Writing Advice for RPGs
Like many writers, my first real storytelling experiences came about through tabletop RPGs. Like many gamers, I found the fiction sections included with most RPGs to be wasted space. Even worse were the needlessly convoluted backstories to otherwise simple adventures, and despite (or perhaps because of my) owning and reading more than a few issues of Dungeon Magazine back in the day, I was never able to use the adventures to run more than one dog’s breakfast of a campaign.
For the most part, things have only gotten worse since the 1980s. Luckily for us, one man is fighting to change all of that and elevate RPG adventure design out of the muck of ‘failed fiction writer’ and into the stratosphere of ‘actually useful at the table when running a D&D session’.
Bryce Lynch is the best adventure reviewer out there. I’ve bought a fair few adventures from the fine folks at DriveThruRPG based on his recommendations. And now he has a summation of all the things that went wrong (and a few that went right) at Dungeon Magazine in his Final Retrospective.

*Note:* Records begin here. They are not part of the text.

/-- Take the pin's new holders: the first-block latch and what it sets (R411, R412). -/
def State.pinUpdate (s : State) : State × List Fld :=
  let h := s.pinHolders
  let new := h.filter (fun b => !s.flt.holders.contains b)
  let fall := s.flt.holders.isEmpty && !h.isEmpty
  let s := { s with flt := { s.flt with holders := h } }
  match new with
  | [] => (s, [])
  | b :: rest =>
    if s.bit FLT_PIN_FIRST_V then
      if new.any (· != s.get FLT_PIN_FIRST_BLK) then
        (s.set FLT_PIN_FIRST_OVF 1, [FLT_STICKY_CAPOVF_S] ++ (if fall then [FLT_STICKY_PIN_S] else []))
      else (s, if fall then [FLT_STICKY_PIN_S] else [])
    else
      let s := (((s.set FLT_PIN_FIRST_V 1).set FLT_PIN_FIRST_BLK b).set FLT_PIN_FIRST_KIND ((s.holdKind b).getD 0)).set FLT_PIN_FIRST_TICK s.tick
      ((if rest.isEmpty then s else s.set FLT_PIN_FIRST_OVF 1), (if fall then [FLT_STICKY_PIN_S] else []))

/-- Work off setting events until none is left: those given, those the fault units' reactions set, the overflow bits
of counters that wrapped, and what the pin driver sets. Each FLT source counts once in the cycle, so the work ends. -/
def settle : Nat → List Fld → State → State
  | 0, _, s => s
  | n + 1, f :: t, s => let r := s.stickyEvent f; settle n (r.2 ++ t) r.1
  | n + 1, [], s =>
    match s.obs.wrapped with
    | k :: t => settle n [OBS_OVF_OVF (k / 32 % 3) (k % 32)] { s with obs := { s.obs with wrapped := t } }
    | [] =>
      if s.pinHolders = s.flt.holders then s
      else let r := s.pinUpdate; settle n r.2 r.1

/-- Set sticky bits, with all that follows. -/
def State.raiseAll (s : State) (fs : List Fld) : State := settle (64 + 16 * fs.length) fs (fs.foldl (fun s f => s.set f 1) s)
def State.raise (s : State) (f : Fld) : State := s.raiseAll [f]
def State.raiseIf (s : State) (c : Bool) (f : Fld) : State := if c then s.raise f else s

/-- A fault event that no sticky bit carries, such as a FLOOD handed to FLT (R398). -/
def State.eventOnly (s : State) (src : Nat) : State :=
  if s.flt.cyc.contains src then s
  else
    let r := ({ s with flt := { s.flt with cyc := s.flt.cyc ++ [src] } }).faultEvent src
    r.1.raiseAll r.2

/-- The lower-level report that an upper-level timeout of the same tick took as its cause (R37, R408). -/
def State.captureCause (s : State) (b lower : Nat) : State :=
  if s.bit (BLK_FLT_FIRST_V b) then (s.set (BLK_FLT_FIRST_CAUSE_SRC b) lower).set (BLK_FLT_FIRST_CAUSE_V b) 1 else s

/-! ## Reactions that are held -/

/-- A channel is forced into holdover: a source mapping it has `SEV` (R404, R405). -/
def State.forcedHo (s : State) (c : Nat) : Bool :=
  (List.range 17).any (fun b => bitAt (s.inF (BLK_FLT_HO_MASK b)) c &&
    (List.range (unitSources b)).any (fun j => s.bit (BLK_FLT_SEV b j) && s.inFb (BLK_FLT_CFG_R_HO b j)))

/-- An output is squelched by a fault reaction (R404). -/
def State.forcedSq (s : State) (o : Nat) : Bool :=
  (List.range 17).any (fun b => bitAt (s.inF (BLK_FLT_SQ_MASK b)) o &&
    (List.range (unitSources b)).any (fun j => s.bit (BLK_FLT_SEV b j) && s.inFb (BLK_FLT_CFG_R_SQ b j)))

/-! ## Interrupt vectors (R392) -/

/-- The sources asserted: each has a sticky bit set. -/
def State.assertedSources (s : State) : List Nat :=
  s.regs.filterMap (fun e => if e.2 = 0 then none else sourceOf (keyAddr e.1) (keyLo e.1))

/-- A source is enabled in `HIF_EV_EN_k`, and the vector it is mapped to. -/
def State.sourceEnabled (s : State) (n : Nat) : Bool := bitAt (s.get (HIF_EV_EN_EN (n / 32))) (n % 32)
def State.sourceVector (s : State) (n : Nat) : Nat := s.get (HIF_EV_VEC_VEC (n / 4) (n % 4))

/-- The asserted vectors, as a 32-bit mask. -/
def State.vectors (s : State) : Nat :=
  s.assertedSources.foldl (fun v n => if s.sourceEnabled n then setBitAt v (s.sourceVector n) else v) 0

/-- A vector that `INT_N` shows is asserted. -/
def State.intAsked (s : State) : Bool := (s.vectors &&& s.get HIF_VEC_INT_EN_INT_EN) != 0

/-- `INT_N` has been high for the 128 ns after it last rose (R392). -/
def State.intHeld (s : State) : Bool := match s.hif.intUp with | none => true | some c => decide (c + 256 ≤ s.coarse)

/-- `INT_N` is low. -/
def State.intLow (s : State) : Bool := s.intAsked && s.intHeld

/-- Evaluate the vectors: a message for each unmasked vector that has risen, and the instant at which `INT_N` rises (R392). -/
def State.vectorUpdate (s : State) : State :=
  let v := s.vectors
  let rise := (bitsSet 32 v).filter (fun i => !bitAt s.hif.vecLevel i && !bitAt s.hif.vecMask i)
  { s with hif := { s.hif with vecLevel := v, msgs := (s.hif.msgs ++ rise), intWant := s.intAsked,
                               intUp := if s.hif.intWant && s.intHeld && !s.intAsked then some s.coarse else s.hif.intUp } }

/-! ## A command's frame -/

/-- A command begins: a fresh HCLK cycle for the fault units, no message sent and no bus answer yet. -/
def State.begin (s : State) : State :=
  { s with wire := [], flt := { s.flt with cyc := [] }, hif := { s.hif with msgs := [], resp := [], status := [], ur := false } }

/-- A command ends: wrapped counters and the pin settle, and the vectors are evaluated. -/
def State.finish (s : State) : State := (settle 64 [] s).vectorUpdate

/-- The state a command leaves: what it does, settled, with the queue as the step handed it over. -/
def State.close (s t : State) : State := { t.finish with pending := s.pending }

/-- A command whose effect the manual gives in every state. -/
def run (f : State → State) (s : State) : Host.Outcome State Fault Refusal := .next (s.close (f s.begin))

end Sys2Proof.Machine
end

I have review standards and strong beliefs on what makes a good adventure. First and foremost it has to be useful to the DM at the table while they running it. This is the primary purpose of every adventure ever written, even if the designer didn’t understand that fact. You can use it as inspiration, steal parts from it, or use it as a doorstop if you want, but, judged as an adventure, it has to be useful at the table. My standards are VERY high.
Bingo. The best backstory in the world is useless if you can’t find the relevant information within seconds of being asked by the players.
Dungeon Magazine is an abject failure in this regard. It is VERBOSE. Mountains of backstory, mountains of room text. All of it fights the DM running it at the table. If you are including something in the main text then it has to be directly useful for play. If it’s not then it needs to be removed or moved to an appendix where it can be ignored. Dungeon Magazine didn’t do this. It reveled in useless detail. A LONG room description that describes a trophy room, all of the trophies and accomplishments, and then ends “but it was long ago looted and now nothing remains but dust.”
I remember that adventure, though not that room description. That adventure marked the moment in which I gave up on Dungeon Magazine. Even at the tender age of 16, unable to identify WHY, I could at least recognize that the time had come to turn away from ‘modern’ published adventures.
Go read the whole thing. If you’ve ever thought about publishing adventures, it’s well worth it. The ‘Best Of’ list can be skipped, but his break down of what makes an adventure work is Plinkett-ian.